Odd dns forward problem
-
I have pf sense (2.0.1) running with nat.
on the lan side i have a linux box.the pfsense dns forwarder is on. and i have an entry like:
host domain ip
mypc blahdomain.net 192.168.1.100 (pfsense lan interface is 192.168.1.1 )so far so good. everything works (linux box can ping pfsense and vice versa ) (by ip )
then i reboot the linux box. when it comes back up neither box can ping the other.
on pfsense tcpdump shows the incoming icmp but no response.i have tried ping -n -r which does not help either.
i checked /etc/host on the pf box and see my 192.168.1.100 entry in there
but host mypc.blahdomain.net gives the real outside address instead of the 192 addy i'd expect.at any rate once i remove the entry out of forwarder everything starts to work (pings) then i can put the entry back and everything continues to work until the next linux reboot.
also if i wait about 5 minutes everything seems to start working on its own.
this leaves me with some questions.
1. i thought /etc/hosts would be checked before a dns server for a name (host myname as an example ) but thats not the behavior i'm seeing here.
2. what is going on (what have i done wrong) and how do i fix it?thanks for your time!
-
What do you have pfsense set to use as dns? 127.0.0.1 or some other dns like your isp?

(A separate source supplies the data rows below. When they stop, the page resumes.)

/-- The bytes a pop reads fit the width, so its widening write keeps them all. -/
theorem wrreg_readBytes (s : State) (w : Width) (rd : Reg) (m : Memory) (a : Nat) :
    s.wrreg rd w (BitVec.ofNat w.bits (m.readBytes a w.bytes)) = s.withReg rd (m.readBytes a w.bytes) := by
  rw [wrreg_ofNat, two_pow_bits, Nat.mod_eq_of_lt (readBytes_lt m a w.bytes)]

theorem exec_pop (w : Width) (rd : Reg) (s : State) :
    exec (.unary .pop w rd) s =
      if s.config.stackCap < s.spNat then .next (s.abort (.execute .stackOverflow))
      else if s.spNat < w.bytes then .next (s.abort (.execute .stackUnderflow))
      else .next ((s.withReg .sp (s.spNat - w.bytes)).withReg rd
        (s.stk.readBytes (s.spNat - w.bytes) w.bytes)).advanced := by
  rw [exec_unary, ← wrreg_readBytes]
  simp only [execForm, pop, popBytes_eq]
  split_ifs <;> rfl

theorem exec_ret (s : State) :
    exec .ret s =
      if s.config.stackCap < s.spNat then .next (s.abort (.execute .stackOverflow))
      else if s.spNat < 8 then .next (s.abort (.execute .stackUnderflow))
      else .next { s.withReg .sp (s.spNat - 8) with
        pc := BitVec.ofNat 64 (s.stk.readBytes (s.spNat - 8) 8 + 1)
        icount := s.icount + 1 } := by
  rw [exec_eq_execForm, BitVec.ofNat_add]
  simp only [Instr.toForm, execForm, execRet, popBytes_eq]
  split_ifs <;> rfl

/-- Settles O56: the branches of the four equations that a failed check takes. -/
theorem stackBoundsErrors : Obligations.StackBoundsErrors := by
  intro s overflow underflow
  refine ⟨fun w rs hfull => ?push, fun src hfull => ?call, fun w rd habove => ?popAbove, fun habove => ?retAbove,
    fun w rd hwithin hfew => ?popFew, fun hwithin hfew => ?retFew⟩
  case push =>
    rw [exec_push, if_pos hfull]
    rfl
  case call =>
    rw [exec_call, if_pos hfull]
    rfl
  case popAbove =>
    rw [exec_pop, if_pos habove]
    rfl
  case retAbove =>
    rw [exec_ret, if_pos habove]
    rfl
  case popFew =>
    rw [exec_pop, if_neg (Nat.not_lt.2 hwithin), if_pos hfew]
    rfl
  case retFew =>
    rw [exec_ret, if_neg (Nat.not_lt.2 hwithin), if_pos hfew]
    rfl

end Sys2Proof.Machine

namespace Sys2Proof.Machine
/-! ### Memory family: the stack pointer stays within the capacity (45_stack.md R243) -/

theorem withReg_spNat_of_ne {s : State} {r : Reg} (n : Nat) (hr : r ≠ .sp) : (s.withReg r n).spNat = s.spNat := by
  simp [State.spNat, hr.symm]

/-- A pointer moved to a place within a bound is within it. -/
theorem withReg_sp_spNat_le {s : State} {n cap : Nat} (hn : n ≤ cap) : (s.withReg .sp n).spNat ≤ cap := by
  rw [State.spNat, withReg_reg, if_pos rfl, BitVec.toNat_ofNat]
  exact (Nat.mod_le n _).trans hn

/-- The same for a state that moved the pointer and changed other fields too. -/
theorem spNat_le_of_regs {s t : State} {n cap : Nat} (hregs : t.regs = (s.withReg .sp n).regs) (hn : n ≤ cap) :
    t.spNat ≤ cap := by
  have hsame : t.spNat = (s.withReg .sp n).spNat := by simp only [State.spNat, State.reg, hregs]
  rw [hsame]
  exact withReg_sp_spNat_le hn

section
variable {s t : State} (hsp : s.spNat ≤ s.config.stackCap)
include hsp

/-- A push moves the pointer up only where the check found room. -/
theorem spNat_le_of_push {w : Width} {rs : Reg} (h : exec (.unary .push w rs) s = .next t) :
    t.spNat ≤ t.config.stackCap := by
  rw [exec_push] at h
  split_ifs at h with hfull <;> cases h
  · exact hsp
  · exact spNat_le_of_regs (s := s) (n := s.spNat + w.bytes) (by simp) (Nat.not_lt.1 hfull)

theorem spNat_le_of_call {src : Operand} (h : exec (.target .call src) s = .next t) :
    t.spNat ≤ t.config.stackCap := by
  rw [exec_call] at h
  split_ifs at h with hfull <;> cases h
  · exact hsp
  · exact spNat_le_of_regs (s := s) (n := s.spNat + 8) (by simp) (Nat.not_lt.1 hfull)

/-- A pop into another register moves the pointer down, if at all. -/
theorem spNat_le_of_pop {w : Width} {rd : Reg} (hrd : rd ≠ .sp) (h : exec (.unary .pop w rd) s = .next t) :
    t.spNat ≤ t.config.stackCap := by
  rw [exec_pop] at h
  split_ifs at h <;> cases h
  · exact hsp
  · exact hsp
  · rw [advanced_spNat, withReg_spNat_of_ne _ hrd]
    exact withReg_sp_spNat_le ((Nat.sub_le _ _).trans hsp)

theorem spNat_le_of_ret (h : exec .ret s = .next t) : t.spNat ≤ t.config.stackCap := by
  rw [exec_ret] at h
  split_ifs at h <;> cases h
  · exact hsp
  · exact hsp
  · exact spNat_le_of_regs (s := s) (n := s.spNat - 8) (by simp) ((Nat.sub_le _ _).trans hsp)

end

/-- Settles O58, one lemma for each of the four instructions. -/
theorem stackPointerStaysWithinCapacity : Obligations.StackPointerStaysWithinCapacity := by
  intro i s t _ hsp hkind h
  rcases hkind with ⟨w, rs, rfl⟩ | ⟨w, rd, hrd, rfl⟩ | ⟨src, rfl⟩ | rfl
  · exact spNat_le_of_push hsp h
  · exact spNat_le_of_pop hsp hrd h
  · exact spNat_le_of_call hsp h
  · exact spNat_le_of_ret hsp h

end Sys2Proof.Machine

namespace Sys2Proof
/-! ### Encoding family: the fields of an instruction's word (30_encoding.md R105, R107, R109)

The encoder and the decoder on fields, one round trip each way, then the same on 80-bit words. -/

theorem index_le (r : Reg) : r.index.val ≤ 16 := Nat.le_of_lt_succ r.index.isLt

/-- The register index comes back out of an `imm` field that holds one. -/
theorem rs_of_imm {f : Fields} {r : Reg} (himm : f.imm = r.immField) : f.rs = r.field := by
  rw [Fields.rs, himm]
  cases r <;> rfl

Not sure what dns has to do with pinging?? You see the icmp on your pfsense box, are you sure it was not to some outside IP. If you sent a ping to pfsense IP, it should respond no matter what it thinks your IP resolves too.
As to what the command host returns – that is dns tool!! Its going to query dns, not your host file. Its like a stripped down version of dig. its going to ask the dns server the os your running it on is configured for.
If you want your pfsense box to resolve what you have setup in dns host overrides, etc. Then you need to make sure pfsense is using the dns forwarder as its resolver and not some outside dns.
now if you were to just ping your host name from pfsense, then depending if you have messed with default resolve order or not then yes host file should be used. What does your /etc/nsswitch.conf show for your resolve order? Should be files dns for hosts.